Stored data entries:
+ + + + + + +
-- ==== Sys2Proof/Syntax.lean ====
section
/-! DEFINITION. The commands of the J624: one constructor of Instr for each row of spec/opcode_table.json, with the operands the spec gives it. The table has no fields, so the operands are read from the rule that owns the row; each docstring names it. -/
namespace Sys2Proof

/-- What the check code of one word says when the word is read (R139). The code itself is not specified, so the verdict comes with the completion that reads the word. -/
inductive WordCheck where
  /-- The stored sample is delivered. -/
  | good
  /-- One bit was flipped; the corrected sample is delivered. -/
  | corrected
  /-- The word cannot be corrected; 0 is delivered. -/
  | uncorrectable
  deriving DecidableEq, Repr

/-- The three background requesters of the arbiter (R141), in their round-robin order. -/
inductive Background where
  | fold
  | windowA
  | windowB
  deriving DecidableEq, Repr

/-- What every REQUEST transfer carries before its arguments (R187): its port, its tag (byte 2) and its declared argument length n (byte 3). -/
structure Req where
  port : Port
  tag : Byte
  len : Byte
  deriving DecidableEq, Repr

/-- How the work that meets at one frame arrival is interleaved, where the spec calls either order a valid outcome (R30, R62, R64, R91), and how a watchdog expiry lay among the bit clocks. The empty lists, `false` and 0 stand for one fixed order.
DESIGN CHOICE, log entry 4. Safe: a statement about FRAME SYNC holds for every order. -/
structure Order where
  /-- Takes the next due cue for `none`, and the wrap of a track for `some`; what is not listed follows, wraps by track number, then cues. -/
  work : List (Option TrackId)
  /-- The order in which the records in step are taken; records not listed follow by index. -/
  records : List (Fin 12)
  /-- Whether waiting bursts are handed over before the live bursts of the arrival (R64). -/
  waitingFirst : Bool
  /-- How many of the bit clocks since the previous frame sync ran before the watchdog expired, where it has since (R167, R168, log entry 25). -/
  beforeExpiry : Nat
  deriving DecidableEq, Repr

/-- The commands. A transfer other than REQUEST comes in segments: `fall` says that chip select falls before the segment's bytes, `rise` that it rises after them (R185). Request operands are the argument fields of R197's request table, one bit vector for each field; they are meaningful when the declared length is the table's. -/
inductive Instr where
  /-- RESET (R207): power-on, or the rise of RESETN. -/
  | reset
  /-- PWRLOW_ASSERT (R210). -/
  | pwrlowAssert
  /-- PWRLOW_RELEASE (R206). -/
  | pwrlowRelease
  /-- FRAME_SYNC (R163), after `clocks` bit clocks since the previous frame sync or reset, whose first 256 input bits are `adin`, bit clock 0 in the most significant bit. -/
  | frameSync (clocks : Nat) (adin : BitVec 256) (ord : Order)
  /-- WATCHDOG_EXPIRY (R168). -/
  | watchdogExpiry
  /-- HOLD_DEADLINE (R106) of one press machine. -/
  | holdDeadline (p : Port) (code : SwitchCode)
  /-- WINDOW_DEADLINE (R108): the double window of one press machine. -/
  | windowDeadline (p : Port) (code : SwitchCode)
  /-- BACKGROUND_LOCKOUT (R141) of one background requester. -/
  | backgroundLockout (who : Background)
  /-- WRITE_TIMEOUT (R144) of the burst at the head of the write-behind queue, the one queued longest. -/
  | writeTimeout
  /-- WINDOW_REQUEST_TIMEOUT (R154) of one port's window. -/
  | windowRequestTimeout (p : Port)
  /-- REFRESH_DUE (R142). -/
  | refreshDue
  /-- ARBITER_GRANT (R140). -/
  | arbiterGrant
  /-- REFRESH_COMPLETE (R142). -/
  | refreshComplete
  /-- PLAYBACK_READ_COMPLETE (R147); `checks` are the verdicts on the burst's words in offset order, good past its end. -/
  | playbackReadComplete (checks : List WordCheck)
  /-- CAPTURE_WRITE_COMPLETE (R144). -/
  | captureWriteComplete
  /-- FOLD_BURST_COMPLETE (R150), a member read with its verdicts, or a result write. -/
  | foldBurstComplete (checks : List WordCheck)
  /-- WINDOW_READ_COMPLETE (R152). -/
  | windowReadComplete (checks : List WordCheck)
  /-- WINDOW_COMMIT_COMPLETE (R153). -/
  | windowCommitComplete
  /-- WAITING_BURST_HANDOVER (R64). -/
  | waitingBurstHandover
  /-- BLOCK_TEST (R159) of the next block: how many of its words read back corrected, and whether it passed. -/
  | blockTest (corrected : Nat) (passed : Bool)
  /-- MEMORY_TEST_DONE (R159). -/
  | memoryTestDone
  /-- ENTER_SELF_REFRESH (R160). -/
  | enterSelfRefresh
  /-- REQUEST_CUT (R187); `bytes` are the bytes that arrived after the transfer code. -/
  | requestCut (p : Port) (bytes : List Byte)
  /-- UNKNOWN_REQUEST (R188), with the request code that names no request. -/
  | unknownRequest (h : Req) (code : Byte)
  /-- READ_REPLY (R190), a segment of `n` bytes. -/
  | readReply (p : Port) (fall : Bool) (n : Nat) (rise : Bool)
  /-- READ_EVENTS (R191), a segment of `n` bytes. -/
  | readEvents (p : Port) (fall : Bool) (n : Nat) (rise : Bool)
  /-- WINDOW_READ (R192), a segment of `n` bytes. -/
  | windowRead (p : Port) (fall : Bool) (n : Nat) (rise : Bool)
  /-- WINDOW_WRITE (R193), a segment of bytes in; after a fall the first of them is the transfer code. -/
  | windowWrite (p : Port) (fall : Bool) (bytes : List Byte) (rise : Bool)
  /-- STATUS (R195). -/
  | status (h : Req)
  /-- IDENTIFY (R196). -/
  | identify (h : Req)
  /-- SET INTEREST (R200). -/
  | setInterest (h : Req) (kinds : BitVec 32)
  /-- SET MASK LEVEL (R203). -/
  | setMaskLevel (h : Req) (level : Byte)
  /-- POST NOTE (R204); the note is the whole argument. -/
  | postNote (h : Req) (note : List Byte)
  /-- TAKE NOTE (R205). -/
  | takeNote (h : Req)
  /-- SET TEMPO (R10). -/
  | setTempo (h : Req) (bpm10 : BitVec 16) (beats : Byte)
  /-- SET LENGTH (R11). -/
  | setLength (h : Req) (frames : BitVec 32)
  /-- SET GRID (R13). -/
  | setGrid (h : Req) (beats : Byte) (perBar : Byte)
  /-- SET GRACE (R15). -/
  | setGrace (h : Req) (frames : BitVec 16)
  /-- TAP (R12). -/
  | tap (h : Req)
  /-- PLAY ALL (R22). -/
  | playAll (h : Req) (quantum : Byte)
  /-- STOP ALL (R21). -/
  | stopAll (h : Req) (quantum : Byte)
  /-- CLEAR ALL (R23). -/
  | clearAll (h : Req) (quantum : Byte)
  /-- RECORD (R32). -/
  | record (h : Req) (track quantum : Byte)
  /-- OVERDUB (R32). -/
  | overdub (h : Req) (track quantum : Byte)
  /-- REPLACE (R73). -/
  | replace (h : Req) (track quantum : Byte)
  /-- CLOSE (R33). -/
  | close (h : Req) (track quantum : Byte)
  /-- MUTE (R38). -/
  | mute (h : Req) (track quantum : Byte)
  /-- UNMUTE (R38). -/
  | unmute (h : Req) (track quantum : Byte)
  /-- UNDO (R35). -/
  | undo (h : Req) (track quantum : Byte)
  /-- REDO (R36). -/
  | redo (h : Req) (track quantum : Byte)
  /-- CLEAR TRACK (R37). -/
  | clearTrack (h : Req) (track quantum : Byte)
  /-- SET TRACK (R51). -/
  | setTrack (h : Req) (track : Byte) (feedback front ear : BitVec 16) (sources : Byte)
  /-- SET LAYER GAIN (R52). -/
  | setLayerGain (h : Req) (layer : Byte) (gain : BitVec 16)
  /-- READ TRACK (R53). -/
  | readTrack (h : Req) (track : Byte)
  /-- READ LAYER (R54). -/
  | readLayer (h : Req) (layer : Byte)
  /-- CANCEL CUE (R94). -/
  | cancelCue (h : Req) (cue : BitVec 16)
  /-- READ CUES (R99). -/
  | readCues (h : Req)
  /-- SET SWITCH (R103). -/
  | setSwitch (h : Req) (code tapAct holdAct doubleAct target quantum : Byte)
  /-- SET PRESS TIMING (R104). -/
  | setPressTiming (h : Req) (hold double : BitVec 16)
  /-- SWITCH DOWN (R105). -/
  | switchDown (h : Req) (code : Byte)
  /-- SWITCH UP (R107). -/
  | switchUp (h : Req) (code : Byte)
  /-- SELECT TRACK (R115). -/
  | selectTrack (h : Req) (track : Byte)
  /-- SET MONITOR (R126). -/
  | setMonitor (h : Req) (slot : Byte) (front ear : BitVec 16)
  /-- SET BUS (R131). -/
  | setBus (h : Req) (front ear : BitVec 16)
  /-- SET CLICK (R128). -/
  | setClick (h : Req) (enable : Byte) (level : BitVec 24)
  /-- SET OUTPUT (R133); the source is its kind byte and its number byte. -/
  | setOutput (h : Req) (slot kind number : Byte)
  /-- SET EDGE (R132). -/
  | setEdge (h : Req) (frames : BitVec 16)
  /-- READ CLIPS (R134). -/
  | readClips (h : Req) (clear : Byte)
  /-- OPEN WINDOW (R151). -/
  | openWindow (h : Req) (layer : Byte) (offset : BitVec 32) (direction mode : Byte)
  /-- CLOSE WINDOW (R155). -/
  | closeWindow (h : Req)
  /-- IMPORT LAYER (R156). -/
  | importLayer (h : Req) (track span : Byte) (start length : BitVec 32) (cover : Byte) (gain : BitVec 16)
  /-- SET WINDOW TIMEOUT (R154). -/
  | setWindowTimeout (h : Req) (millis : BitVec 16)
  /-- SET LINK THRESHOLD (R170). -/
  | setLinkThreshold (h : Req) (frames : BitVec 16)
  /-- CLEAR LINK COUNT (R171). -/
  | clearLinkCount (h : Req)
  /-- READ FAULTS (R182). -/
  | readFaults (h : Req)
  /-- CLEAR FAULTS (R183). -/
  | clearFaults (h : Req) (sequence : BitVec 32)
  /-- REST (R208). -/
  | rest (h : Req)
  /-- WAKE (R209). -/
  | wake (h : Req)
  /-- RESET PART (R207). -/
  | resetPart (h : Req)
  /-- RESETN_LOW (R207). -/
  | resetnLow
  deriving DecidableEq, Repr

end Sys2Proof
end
+ + + + + + +
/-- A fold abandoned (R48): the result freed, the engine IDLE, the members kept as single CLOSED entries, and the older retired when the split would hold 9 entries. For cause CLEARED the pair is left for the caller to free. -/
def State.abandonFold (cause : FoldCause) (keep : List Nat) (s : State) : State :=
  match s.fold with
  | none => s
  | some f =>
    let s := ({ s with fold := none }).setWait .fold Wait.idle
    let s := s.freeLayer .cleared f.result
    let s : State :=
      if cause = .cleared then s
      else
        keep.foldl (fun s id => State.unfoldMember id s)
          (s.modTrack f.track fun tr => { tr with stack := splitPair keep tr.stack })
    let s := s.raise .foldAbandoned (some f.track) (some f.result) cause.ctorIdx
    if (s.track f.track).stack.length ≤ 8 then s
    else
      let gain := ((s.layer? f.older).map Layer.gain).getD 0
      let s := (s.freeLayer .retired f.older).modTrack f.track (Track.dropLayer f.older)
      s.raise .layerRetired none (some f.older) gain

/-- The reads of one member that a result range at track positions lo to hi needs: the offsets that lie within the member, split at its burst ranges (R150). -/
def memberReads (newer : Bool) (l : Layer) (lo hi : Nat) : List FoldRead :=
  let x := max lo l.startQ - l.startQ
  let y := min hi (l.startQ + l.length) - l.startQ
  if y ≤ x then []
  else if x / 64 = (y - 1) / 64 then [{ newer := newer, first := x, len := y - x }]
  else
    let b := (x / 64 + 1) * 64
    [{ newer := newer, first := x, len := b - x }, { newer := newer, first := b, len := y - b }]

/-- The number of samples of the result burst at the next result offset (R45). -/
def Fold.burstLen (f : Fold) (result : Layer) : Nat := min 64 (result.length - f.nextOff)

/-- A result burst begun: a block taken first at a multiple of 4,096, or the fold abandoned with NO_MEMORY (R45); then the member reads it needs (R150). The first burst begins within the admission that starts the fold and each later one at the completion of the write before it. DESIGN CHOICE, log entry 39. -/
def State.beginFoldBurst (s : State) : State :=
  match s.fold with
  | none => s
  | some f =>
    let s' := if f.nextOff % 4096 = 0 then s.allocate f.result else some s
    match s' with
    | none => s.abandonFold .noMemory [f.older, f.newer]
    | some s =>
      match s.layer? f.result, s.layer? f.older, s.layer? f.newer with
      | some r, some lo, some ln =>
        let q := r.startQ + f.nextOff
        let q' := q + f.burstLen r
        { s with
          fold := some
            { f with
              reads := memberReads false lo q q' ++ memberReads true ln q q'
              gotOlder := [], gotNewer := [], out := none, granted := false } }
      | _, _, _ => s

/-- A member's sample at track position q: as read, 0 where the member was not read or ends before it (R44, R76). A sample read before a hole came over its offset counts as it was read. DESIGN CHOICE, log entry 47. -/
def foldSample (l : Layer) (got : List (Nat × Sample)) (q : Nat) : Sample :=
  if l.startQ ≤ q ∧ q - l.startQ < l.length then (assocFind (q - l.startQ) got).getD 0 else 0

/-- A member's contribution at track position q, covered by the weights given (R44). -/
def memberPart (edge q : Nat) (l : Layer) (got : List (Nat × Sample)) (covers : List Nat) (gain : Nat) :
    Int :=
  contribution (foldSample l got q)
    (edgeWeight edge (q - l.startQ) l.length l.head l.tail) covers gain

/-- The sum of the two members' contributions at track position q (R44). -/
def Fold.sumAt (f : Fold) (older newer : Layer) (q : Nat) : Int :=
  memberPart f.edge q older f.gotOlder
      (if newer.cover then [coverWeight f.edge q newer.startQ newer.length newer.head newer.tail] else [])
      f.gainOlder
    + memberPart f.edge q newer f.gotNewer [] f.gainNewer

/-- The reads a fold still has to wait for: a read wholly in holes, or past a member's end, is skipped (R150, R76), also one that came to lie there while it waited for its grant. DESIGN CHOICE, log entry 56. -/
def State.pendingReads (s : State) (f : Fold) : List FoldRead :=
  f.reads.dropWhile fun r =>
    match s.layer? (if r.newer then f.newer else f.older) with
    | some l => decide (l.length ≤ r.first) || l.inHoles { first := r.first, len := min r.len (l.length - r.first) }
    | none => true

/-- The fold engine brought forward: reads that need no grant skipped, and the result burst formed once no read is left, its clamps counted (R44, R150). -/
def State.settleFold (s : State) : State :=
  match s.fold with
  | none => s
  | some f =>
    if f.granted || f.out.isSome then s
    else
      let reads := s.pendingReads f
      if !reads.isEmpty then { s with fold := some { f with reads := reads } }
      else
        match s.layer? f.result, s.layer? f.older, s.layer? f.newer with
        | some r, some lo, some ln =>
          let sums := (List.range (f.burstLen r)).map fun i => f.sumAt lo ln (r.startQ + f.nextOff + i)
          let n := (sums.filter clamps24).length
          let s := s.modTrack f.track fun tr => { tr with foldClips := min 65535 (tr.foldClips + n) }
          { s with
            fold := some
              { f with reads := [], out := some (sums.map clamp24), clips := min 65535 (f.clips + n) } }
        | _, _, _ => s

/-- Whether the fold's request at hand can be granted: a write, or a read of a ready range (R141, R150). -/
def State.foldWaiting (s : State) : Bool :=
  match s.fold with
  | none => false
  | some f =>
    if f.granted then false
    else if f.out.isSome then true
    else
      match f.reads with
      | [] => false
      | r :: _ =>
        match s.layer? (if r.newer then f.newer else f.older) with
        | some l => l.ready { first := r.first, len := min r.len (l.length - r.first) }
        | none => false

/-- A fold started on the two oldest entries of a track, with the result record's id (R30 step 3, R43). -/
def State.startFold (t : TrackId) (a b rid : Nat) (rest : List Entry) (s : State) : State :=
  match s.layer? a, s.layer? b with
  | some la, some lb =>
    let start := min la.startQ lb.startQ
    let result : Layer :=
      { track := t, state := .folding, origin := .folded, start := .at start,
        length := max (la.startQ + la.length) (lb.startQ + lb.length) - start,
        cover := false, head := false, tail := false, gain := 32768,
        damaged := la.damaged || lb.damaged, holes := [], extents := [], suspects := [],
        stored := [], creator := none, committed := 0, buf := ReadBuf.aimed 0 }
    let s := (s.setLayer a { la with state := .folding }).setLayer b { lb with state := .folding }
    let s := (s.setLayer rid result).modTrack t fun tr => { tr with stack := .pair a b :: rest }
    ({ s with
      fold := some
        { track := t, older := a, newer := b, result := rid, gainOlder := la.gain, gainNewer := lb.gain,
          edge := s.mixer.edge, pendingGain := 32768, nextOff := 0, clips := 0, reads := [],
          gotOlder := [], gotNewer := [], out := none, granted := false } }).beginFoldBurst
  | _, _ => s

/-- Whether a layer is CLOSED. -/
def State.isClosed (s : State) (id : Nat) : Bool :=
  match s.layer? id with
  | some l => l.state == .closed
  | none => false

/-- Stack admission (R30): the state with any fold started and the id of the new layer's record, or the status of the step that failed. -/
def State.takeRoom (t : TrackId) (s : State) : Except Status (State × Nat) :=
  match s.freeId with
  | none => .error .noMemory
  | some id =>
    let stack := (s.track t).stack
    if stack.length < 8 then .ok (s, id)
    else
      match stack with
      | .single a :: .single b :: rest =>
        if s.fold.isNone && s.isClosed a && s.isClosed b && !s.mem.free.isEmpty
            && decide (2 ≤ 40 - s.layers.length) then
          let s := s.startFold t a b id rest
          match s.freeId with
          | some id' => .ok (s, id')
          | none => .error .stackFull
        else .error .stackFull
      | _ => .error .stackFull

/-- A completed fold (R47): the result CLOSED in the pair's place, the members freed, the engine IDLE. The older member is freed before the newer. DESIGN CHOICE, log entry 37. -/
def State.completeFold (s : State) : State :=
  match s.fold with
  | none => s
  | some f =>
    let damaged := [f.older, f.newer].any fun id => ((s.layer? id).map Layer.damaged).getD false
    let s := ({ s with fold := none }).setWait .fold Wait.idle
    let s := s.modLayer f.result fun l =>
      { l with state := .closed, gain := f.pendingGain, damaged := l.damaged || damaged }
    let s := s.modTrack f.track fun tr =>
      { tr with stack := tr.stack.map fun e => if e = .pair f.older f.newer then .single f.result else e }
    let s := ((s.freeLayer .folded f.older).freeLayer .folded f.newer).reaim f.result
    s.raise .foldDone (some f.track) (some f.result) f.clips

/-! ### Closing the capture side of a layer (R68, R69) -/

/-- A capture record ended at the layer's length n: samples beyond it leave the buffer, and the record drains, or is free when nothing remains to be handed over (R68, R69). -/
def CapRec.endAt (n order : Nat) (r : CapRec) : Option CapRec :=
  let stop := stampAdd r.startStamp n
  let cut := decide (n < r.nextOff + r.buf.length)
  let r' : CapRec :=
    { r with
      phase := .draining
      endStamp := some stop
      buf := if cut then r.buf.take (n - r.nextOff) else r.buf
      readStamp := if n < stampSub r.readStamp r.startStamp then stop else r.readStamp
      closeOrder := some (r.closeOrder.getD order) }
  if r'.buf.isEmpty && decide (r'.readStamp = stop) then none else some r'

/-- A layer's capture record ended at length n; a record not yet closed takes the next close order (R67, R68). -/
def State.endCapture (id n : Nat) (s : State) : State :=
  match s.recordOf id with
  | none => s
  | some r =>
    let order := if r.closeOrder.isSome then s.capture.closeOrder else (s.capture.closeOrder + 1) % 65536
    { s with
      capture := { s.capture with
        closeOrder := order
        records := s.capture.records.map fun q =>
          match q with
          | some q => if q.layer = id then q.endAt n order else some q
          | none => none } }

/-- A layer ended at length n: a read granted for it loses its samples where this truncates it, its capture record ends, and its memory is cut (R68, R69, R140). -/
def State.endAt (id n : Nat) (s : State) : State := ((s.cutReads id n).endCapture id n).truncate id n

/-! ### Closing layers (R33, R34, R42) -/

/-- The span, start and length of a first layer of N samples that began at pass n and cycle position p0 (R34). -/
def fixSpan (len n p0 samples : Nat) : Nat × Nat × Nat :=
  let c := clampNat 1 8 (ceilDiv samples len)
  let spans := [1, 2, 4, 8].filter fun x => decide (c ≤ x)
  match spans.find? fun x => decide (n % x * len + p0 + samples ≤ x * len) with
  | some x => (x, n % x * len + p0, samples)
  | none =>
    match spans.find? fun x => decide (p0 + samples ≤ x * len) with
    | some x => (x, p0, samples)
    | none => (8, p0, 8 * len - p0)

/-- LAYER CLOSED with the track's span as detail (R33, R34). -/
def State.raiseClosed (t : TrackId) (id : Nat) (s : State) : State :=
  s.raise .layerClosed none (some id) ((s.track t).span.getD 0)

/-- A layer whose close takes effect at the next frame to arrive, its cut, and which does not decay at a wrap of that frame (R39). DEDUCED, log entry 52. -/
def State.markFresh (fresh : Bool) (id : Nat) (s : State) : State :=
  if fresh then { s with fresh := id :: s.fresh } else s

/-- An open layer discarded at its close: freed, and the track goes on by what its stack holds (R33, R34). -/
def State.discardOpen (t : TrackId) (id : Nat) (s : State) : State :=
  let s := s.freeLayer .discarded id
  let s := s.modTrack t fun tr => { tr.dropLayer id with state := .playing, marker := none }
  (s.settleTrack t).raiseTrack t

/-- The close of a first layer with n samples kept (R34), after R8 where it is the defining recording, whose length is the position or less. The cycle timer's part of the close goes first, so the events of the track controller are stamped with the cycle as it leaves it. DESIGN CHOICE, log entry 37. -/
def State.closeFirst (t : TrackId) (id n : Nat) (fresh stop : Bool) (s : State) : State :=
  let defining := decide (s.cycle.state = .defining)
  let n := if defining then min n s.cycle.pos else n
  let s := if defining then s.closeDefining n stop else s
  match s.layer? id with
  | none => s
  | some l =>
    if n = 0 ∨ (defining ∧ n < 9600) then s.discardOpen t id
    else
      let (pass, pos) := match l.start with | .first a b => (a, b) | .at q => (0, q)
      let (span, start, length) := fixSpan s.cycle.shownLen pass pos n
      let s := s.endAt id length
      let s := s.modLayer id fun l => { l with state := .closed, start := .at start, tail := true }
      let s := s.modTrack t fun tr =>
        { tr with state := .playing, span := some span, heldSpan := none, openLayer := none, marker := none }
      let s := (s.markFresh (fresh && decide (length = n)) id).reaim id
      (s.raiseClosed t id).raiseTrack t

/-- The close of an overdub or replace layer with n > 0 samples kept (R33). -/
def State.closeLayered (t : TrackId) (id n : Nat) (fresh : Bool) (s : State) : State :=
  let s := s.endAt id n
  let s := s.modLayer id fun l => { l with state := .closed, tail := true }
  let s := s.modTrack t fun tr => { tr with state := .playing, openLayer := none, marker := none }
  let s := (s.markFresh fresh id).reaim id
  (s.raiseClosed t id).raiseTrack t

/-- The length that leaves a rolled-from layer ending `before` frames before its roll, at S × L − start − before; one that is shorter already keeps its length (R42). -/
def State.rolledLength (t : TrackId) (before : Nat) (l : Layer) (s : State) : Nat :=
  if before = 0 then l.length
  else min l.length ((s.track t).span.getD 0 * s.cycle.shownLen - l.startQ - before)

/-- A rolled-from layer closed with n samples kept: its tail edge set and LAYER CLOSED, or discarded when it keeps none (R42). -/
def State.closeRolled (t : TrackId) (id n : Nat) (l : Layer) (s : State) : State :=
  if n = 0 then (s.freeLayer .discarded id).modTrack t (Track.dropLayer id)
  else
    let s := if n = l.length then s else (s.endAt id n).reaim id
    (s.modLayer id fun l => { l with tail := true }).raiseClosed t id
+ + + + + + +
Task objective:
Show every line from the entries above in which the word "segment" appears.

Response below:
/-- The commands. A transfer other than REQUEST comes in segments: `fall` says that chip select falls before the segment's bytes, `rise` that it rises after them (R185). Request operands are the argument fields of R197's request table, one bit vector for each field; they are meaningful when the declared length is the table's. -/
  /-- READ_REPLY (R190), a segment of `n` bytes. -/
  /-- READ_EVENTS (R191), a segment of `n` bytes. -/
  /-- WINDOW_READ (R192), a segment of `n` bytes. -/
  /-- WINDOW_WRITE (R193), a segment of bytes in; after a fall the first of them is the transfer code. -/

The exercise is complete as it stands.